The MTT assay for 5-FU, 5-FU-loaded PLGA NPs and 5-FU-loaded LC-PLGA NPs in CCD841 (A); Caco-2 (B); HCT116 (C); HT29 (D); and LS174T (E); (F), the calculated IC50 values. Data are shown as mean ± SD, n = 3. *, p < .05, **, p < .01.

Figure 6.

(A) Nanoparticle penetration of spheroids. Z-stack images taken by confocal microscopy showing penetration of coumarin 6-labeled PLGA NPs and LC-PLGA NPs in HCT116 spheroids.

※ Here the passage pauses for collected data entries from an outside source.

-- ==== Sys2Proof/Certificates/Slice0/Obligations.lean ====
section
/-! DEFINITION. The statements for the provers. A statement that gives a next state as a record gives its frame with
it: every field that the record does not name is the one before. -/

open Sys2Proof Sys2Proof.Machine

/-! ### Encoding -/

/-- Decoding the words of a well-formed instruction gives it back (30_encoding.md R64, R67 to R70, R76). -/
def Obligations.DecodeEncodeRoundTrip : Prop :=
  ∀ i : Instr, i.wellFormed = true → decode (encode i) = .ok i

/-- The other direction: a command that decodes is, in every bit that its format uses or requires to be 0, the encoding
of the instruction it decodes to (30_encoding.md R65, R67, R73). -/
def Obligations.DecodedCommandIsReproduced : Prop :=
  ∀ (c : Command) (i : Instr), decode c = .ok i →
    i.wellFormed = true ∧ (encode i).cw = c.cw ∧
      (usesArg0 i = true → (encode i).arg0 = c.arg0) ∧
      (usesArg1 i = true → (encode i).arg1 = c.arg1)

/-- "A command word `w` selects the row when `(w and mask) = match`" (30_encoding.md R68): no word selects two rows, and
the decoder accepts a word (or rejects only its `ARG0`) exactly when some row selects it. -/
def Obligations.CommandWordSelectsOneRow : Prop :=
  (∀ (w : Word) (p q : Op), w &&& p.mask = p.pattern → w &&& q.mask = q.pattern → p = q) ∧
    ∀ c : Command, (∃ p : Op, c.cw &&& p.mask = p.pattern) ↔
      (decode c ≠ .error .reservedOp ∧ decode c ≠ .error .reservedBits)

/-- A few words written out from the formats of 30_encoding.md R67, R68, R70 decode to their instructions. -/
def Obligations.WrittenOutWordsDecode : Prop :=
  decode ⟨0b00000001_00000010_00000000_00000000#32, 1#32, 0#32⟩ = .ok (.ralwr 0x02 1#32) ∧
  decode ⟨0b00010000_00000001_00000001_00000000#32, 2000#32, 0#32⟩ = .ok (.tcfg 1 2000#32 true false) ∧
  decode ⟨0b00010001_00000001_00000000_00000000#32, 0#32, 0#32⟩ = .ok (.tstart 1) ∧
  decode ⟨0b00100000_00000001_00000001_00011000#32, 0#32, 0#32⟩ = .ok (.adsel 1 24 true) ∧
  decode ⟨0b00110010_00000000_00000000_00000000#32, 0xFFFFFFFF#32, 0xFFFFFFFF#32⟩ = .ok .loopit ∧
  decode ⟨0x3401F91A#32, 0x00000151#32, 0x000003E8#32⟩ =
    .ok (.init ⟨true, true, true, 1#2, 0#2, true, 2#2, 1, 26, true, true, 1, false, true, false, 1000#32⟩) ∧
  decode ⟨0x3400E608#32, 0x00000080#32, 0#32⟩ = .error .reservedArg0 ∧
  decode ⟨0x31000001#32, 0#32, 0#32⟩ = .error .reservedBits ∧
  decode ⟨0x35000000#32, 0#32, 0#32⟩ = .error .reservedOp

/-! ### The step -/

/-- The background context's turn runs the latched command: `step` is `exec` of the decoded instruction on the state
without the turn that was taken. Inside `RUN` it is `exec .run` (10_state.md R36, 30_encoding.md R76). Whose turn it
is comes from the list of turns (log 1). -/
def Obligations.StepRunsDecodedInstruction : Prop :=
  (∀ (s : State) (i : Instr) (k : Micro), s.isr = .none → nextTurn s = .background → s.bg = .exec k →
    decode (latched s) = .ok i → step s = exec i (afterTurn s)) ∧
  (∀ (s : State) (p : LoopPos), s.isr = .none → nextTurn s = .background → s.bg = .run p →
    step s = exec .run (afterTurn s))

/-- Acceptance (30_encoding.md R63, 45_cross_family_laws.md R180): whenever `bg = Idle`, whatever the state, in a
dispatch and while an external handler is awaited too, the port latches the three words of the command the host
presents and goes to `Exec(op, 1)`; with no command presented nothing changes. -/
def Obligations.IdleAcceptsCommand : Prop :=
  (∀ (s : State) (c : Command) (rest : List Command), nextTurn s = .background →
    s.bg = .idle → s.commands = c :: rest →
    step s = .next { s with
      cw := c.cw, arg0 := c.arg0, arg1 := c.arg1, commands := rest, bg := .exec .first
      turns := s.turns.tail }) ∧
  (∀ s : State, nextTurn s = .background → s.bg = .idle → s.commands = [] →
    step s = .next { s with turns := s.turns.tail })

/-- A command is taken only when `bg = Idle`, only by a turn of the background context, one at a time and in the host's
order (30_encoding.md R63, R80). -/
def Obligations.CommandsTakenOnlyWhenIdle : Prop :=
  ∀ s t : State, step s = .next t → t.commands ≠ s.commands →
    s.bg = .idle ∧ nextTurn s = .background ∧
      ∃ c, s.commands = c :: t.commands ∧ latched t = c ∧ t.bg = .exec .first

/-- A reserved `OP`, or a 1 in a bit that the format requires to be 0, or (in `INIT`) a 1 in `ARG0[7]` or `ARG0[31:16]`:
the response is `IllegalCommand` with `RDATA = 0`, and nothing changes but `ST_LAST` and `ST_ERR` (30_encoding.md
R72, R73). That the rejection is the command's first micro-step is DEDUCED (log 18). -/
def Obligations.IllegalCommandChangesOnlyStatus : Prop :=
  ∀ s : State, s.isr = .none → nextTurn s = .background → s.bg = .exec .first →
    (Op.ofCode (bits s.cw 31 24) = none ∨
      ∃ op, Op.ofCode (bits s.cw 31 24) = some op ∧
        (s.cw &&& op.mask ≠ op.pattern ∨ (op = .init ∧ s.arg0 &&& 0xFFFF0080#32 ≠ 0#32))) →
    step s = .next { s with
      rspStatus := 6#4, rspData := 0#32, stLast := 6#4, stErr := s.stErr ||| 0b1000000#7
      bg := .idle, turns := s.turns.tail }

/-- The one way a step stops: the fault of an ungated access, and then that gate is 0. No step is refused, and with all
three gates raised every step goes on (20_memory.md R62). That a hardware agent with its gate 0 is not enabled,
instead of faulting, is DEDUCED (log 16). -/
def Obligations.StepStopsOnlyOnUngatedAccess : Prop :=
  ∀ s : State,
    (∀ r, step s ≠ .refused r) ∧
    (∀ f, step s = .fault f → ∃ g, f = .ungatedAccess g ∧ s.gate g = false) ∧
    (gatesUp s = true → ∃ t, step s = .next t)

/-- A command, or a micro-step of the dispatch, faults when the gate of a register it accesses is 0 (20_memory.md R62,
R134 order 3 before 4): `TCFG`, `TSTART`, `TSTOP`, `ADSEL`, `ADWAIT`, `ADREAD`, `PWMUPD`, `RALRD` and `RALWR`, the
entry of a dispatch, every line of it that reads or writes a flag, and every micro-step of `LOOPIT`, `RUN` and
`INIT` that 43_control_loop.md R121, R127 say needs a gate. The test at every micro-step that touches a gated
register is DEDUCED (log 15). -/
def Obligations.UngatedAccessFaults : Prop :=
  ∀ s : State,
    (s.gateTmr = false →
      (∀ ch c load chained ie, chanOf ch = some c →
        (s.bg ≠ .exec .tcfgRespond → exec (.tcfg ch load chained ie) s = .fault (.ungatedAccess .tmr)) ∧
        exec (.tstart ch) s = .fault (.ungatedAccess .tmr) ∧
        exec (.tstop ch) s = .fault (.ungatedAccess .tmr)) ∧
      (s.isr = .none → nextTurn s = .interrupt → irqLine s = true →
        step s = .fault (.ungatedAccess .tmr)) ∧
      (s.isr = .none → nextTurn s = .spurious → s.cfg.allowSpurious = true →
        step s = .fault (.ungatedAccess .tmr)) ∧
      (nextTurn s = .interrupt → readsOrWritesFlag s.isr = true → step s = .fault (.ungatedAccess .tmr))) ∧
    (s.gateAdc = false → ∀ slot sl code diff, slotOf slot = some sl →
      exec (.adsel slot code diff) s = .fault (.ungatedAccess .adc) ∧
      exec (.adwait slot) s = .fault (.ungatedAccess .adc) ∧
      exec (.adread slot) s = .fault (.ungatedAccess .adc)) ∧
    (s.gatePin = false → exec .pwmupd s = .fault (.ungatedAccess .pin)) ∧
    (∀ fid f g v, fieldOf fid = some f → regGate (fieldReg f) = some g → s.gate g = false →
      exec (.ralrd fid) s = .fault (.ungatedAccess g) ∧
      (fieldAcc f ≠ .ro → exec (.ralwr fid v) s = .fault (.ungatedAccess g))) ∧
    (∀ p g, loopGate p = some g → s.gate g = false →
      (s.bg = .exec (.loop p) → exec .loopit s = .fault (.ungatedAccess g)) ∧
      (s.bg = .run p → exec .run s = .fault (.ungatedAccess g))) ∧
    (∀ a p g, initGate a p = some g → s.gate g = false → s.bg = .exec (.init p) →
      exec (.init a) s = .fault (.ungatedAccess g))

/-- The invariant of 10_state.md R43 (and what the positions of the two contexts carry) holds after every step from
every state in which it holds. -/
def Obligations.StepKeepsInvariant : Prop :=
  ∀ s t : State, BlockInv s → step s = .next t → BlockInv t

/-- The invariant holds after reset, for every configuration and every level of the clock gates. -/
def Obligations.ResetHoldsInvariant : Prop :=
  (∀ cfg gTmr gAdc gPin, BlockInv (State.resetWith cfg gTmr gAdc gPin)) ∧ BlockInv State.reset

/-- The reset event (70_reset_and_hazards.md R157, R159): every field takes the value of the `reset` column, a command
and a dispatch in progress are abandoned, no conversion is in flight, no interrupt is requested; the clock gates are
the host's. That the presented commands and the turns still to come outlive the reset is the model's choice (log
25). -/
def Obligations.PowerCycleResetsEveryField : Prop :=
  ∀ s : State, nextTurn s = .powerCycle → ∃ t, step s = .next t ∧
    (∀ f, getField f t = resetColumn s.cfg f) ∧
    t.bg = .idle ∧ t.isr = .none ∧ (∀ sl, (t.conv sl).busy = false) ∧ irqLine t = false ∧
    (∀ g, t.gate g = s.gate g) ∧ t.cfg = s.cfg ∧ t.commands = s.commands ∧ t.turns = s.turns.tail

/-! ### Register Access Layer -/

/-- `FieldWrite` replaces the field's bits and no other bit, and a value of 0 is a pure clear (40_ral.md R84;
00_scope.md R11). -/
def Obligations.FieldWriteTouchesOnlyItsBits : Prop :=
  ∀ (f : Field) (v : Word) (s : State), fieldAcc f = .rw →
    regRead (fieldReg f) (fieldWrite f v s) =
      (regRead (fieldReg f) s &&& ~~~(maskOf (fieldWidth f) <<< fieldOff f)) |||
        ((v &&& maskOf (fieldWidth f)) <<< fieldOff f) ∧
    regRead (fieldReg f) (fieldWrite f 0#32 s) =
      regRead (fieldReg f) s &&& ~~~(maskOf (fieldWidth f) <<< fieldOff f) ∧
    (∀ r, r ≠ fieldReg f → regRead r (fieldWrite f v s) = regRead r s)

/-- `RALWR` of a legal value to a read-write field completes: the field holds the value, every other field keeps its own
but `ST_LAST` and, when the field is a channel code, the completion flag that the start clears (40_ral.md R82,
42_conversion_sequencer.md R103). That a start clears the completion flag is PRESUMED (log 23). -/
def Obligations.RalwrStoresLegalValue : Prop :=
  ∀ (fid : Nat) (f : Field) (v : Word) (s : State), fieldOf fid = some f → fieldAcc f = .rw →
    fieldLegal f v = true → (∀ g, regGate (fieldReg f) = some g → s.gate g = true) →
    ∃ t, exec (.ralwr fid v) s = .next t ∧ getField f t = v ∧
      (∀ g, g ≠ f → g ≠ .stLast → (∀ sl, f = .adCh sl → g ≠ .adCoco sl) → getField g t = getField g s) ∧
      (∀ sl, f = .adCh sl → (t.conv sl).coco = false ∧ (t.conv sl).busy = decide (v ≠ 31#32)) ∧
      (∀ sl, f ≠ .adCh sl → (t.conv sl).busy = (s.conv sl).busy) ∧
      t.stLast = 0#4 ∧ t.rspStatus = 0#4 ∧ t.rspData = 0#32 ∧ t.bg = .idle ∧
      t.isr = s.isr ∧ t.cfg = s.cfg ∧ (∀ g, t.gate g = s.gate g) ∧ latched t = latched s ∧
      t.commands = s.commands ∧ t.turns = s.turns ∧ t.draws = s.draws

/-- `RALWR` to a write-1-to-clear field: each 1 bit of the value clears that bit, a 0 keeps it (40_ral.md R82,
10_state.md R22, R41). -/
def Obligations.RalwrClearsFlagBits : Prop :=
  (∀ (fid : Nat) (c : Chan) (s : State) (b : Bool), fieldOf fid = some (.tIf c) → s.gateTmr = true →
    exec (.ralwr fid (bitWord b)) s = .next { s.setTimer c { s.timer c with
        flag := (s.timer c).flag && !b } with
      rspStatus := 0#4, rspData := 0#32, stLast := 0#4, bg := .idle }) ∧
  (∀ (v : BitVec 7) (s : State),
    exec (.ralwr 0x81 (v.setWidth 32)) s = .next { s with
      stErr := s.stErr &&& ~~~v, rspStatus := 0#4, rspData := 0#32, stLast := 0#4, bg := .idle })

/-- "Writing field value `x` (within legal range) and immediately reading the field returns `x`", for every read-write
field (40_ral.md R86). -/
def Obligations.RalRoundTrip : Prop :=
  ∀ (fid : Nat) (f : Field) (v : Word) (s : State), fieldOf fid = some f → fieldAcc f = .rw →
    fieldLegal f v = true → (∀ g, regGate (fieldReg f) = some g → s.gate g = true) →
    ∃ t u, exec (.ralwr fid v) s = .next t ∧ exec (.ralrd fid) t = .next u ∧
      u.rspStatus = 0#4 ∧ u.rspData = v

/-- A rejected `RALWR` writes nothing: an unknown id or a read-only field responds `IllegalCommand`, a value outside the
legal set `InvalidFieldValue`; every register but `STATUS` is unchanged (40_ral.md R82, R85). -/
def Obligations.RalwrRejectionWritesNothing : Prop :=
  (∀ (fid : Nat) (v : Word) (s : State),
    (fieldOf fid = none ∨ ∃ f, fieldOf fid = some f ∧ fieldAcc f = .ro) →
    ∃ t, exec (.ralwr fid v) s = .next t ∧ t = { s with
        rspStatus := 6#4, rspData := 0#32, stLast := 6#4, stErr := s.stErr ||| 0b1000000#7, bg := .idle } ∧
      RegistersKept s t) ∧
  (∀ (fid : Nat) (f : Field) (v : Word) (s : State), fieldOf fid = some f → fieldAcc f ≠ .ro →
    (∀ g, regGate (fieldReg f) = some g → s.gate g = true) → fieldLegal f v = false →
    ∃ t, exec (.ralwr fid v) s = .next t ∧ t = { s with
        rspStatus := 5#4, rspData := 0#32, stLast := 5#4, stErr := s.stErr ||| 0b0100000#7, bg := .idle } ∧
      RegistersKept s t)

Green color indicates coumarin 6-labeled nanoparticles; (B) Corrected coumarin 6 flourescence intensity represents the nanoparticles in spheroids from periphery to the inner layer (n = 3); (C) Morphological change in HCT116 spheroids during 10-day treatment with 10 µg/mL of free 5-FU, 5-FU-loaded PLGA NPs and 5-FU-loaded LC-PLGA NPs; (D) Compared to control group, the size change of HCT116 spheroids treatment with 1 µg/mL and 10 µg/mL of free 5-FU, 5-FU-loaded PLGA NPs and 5-FU-loaded LC-PLGA NPs (n = 3).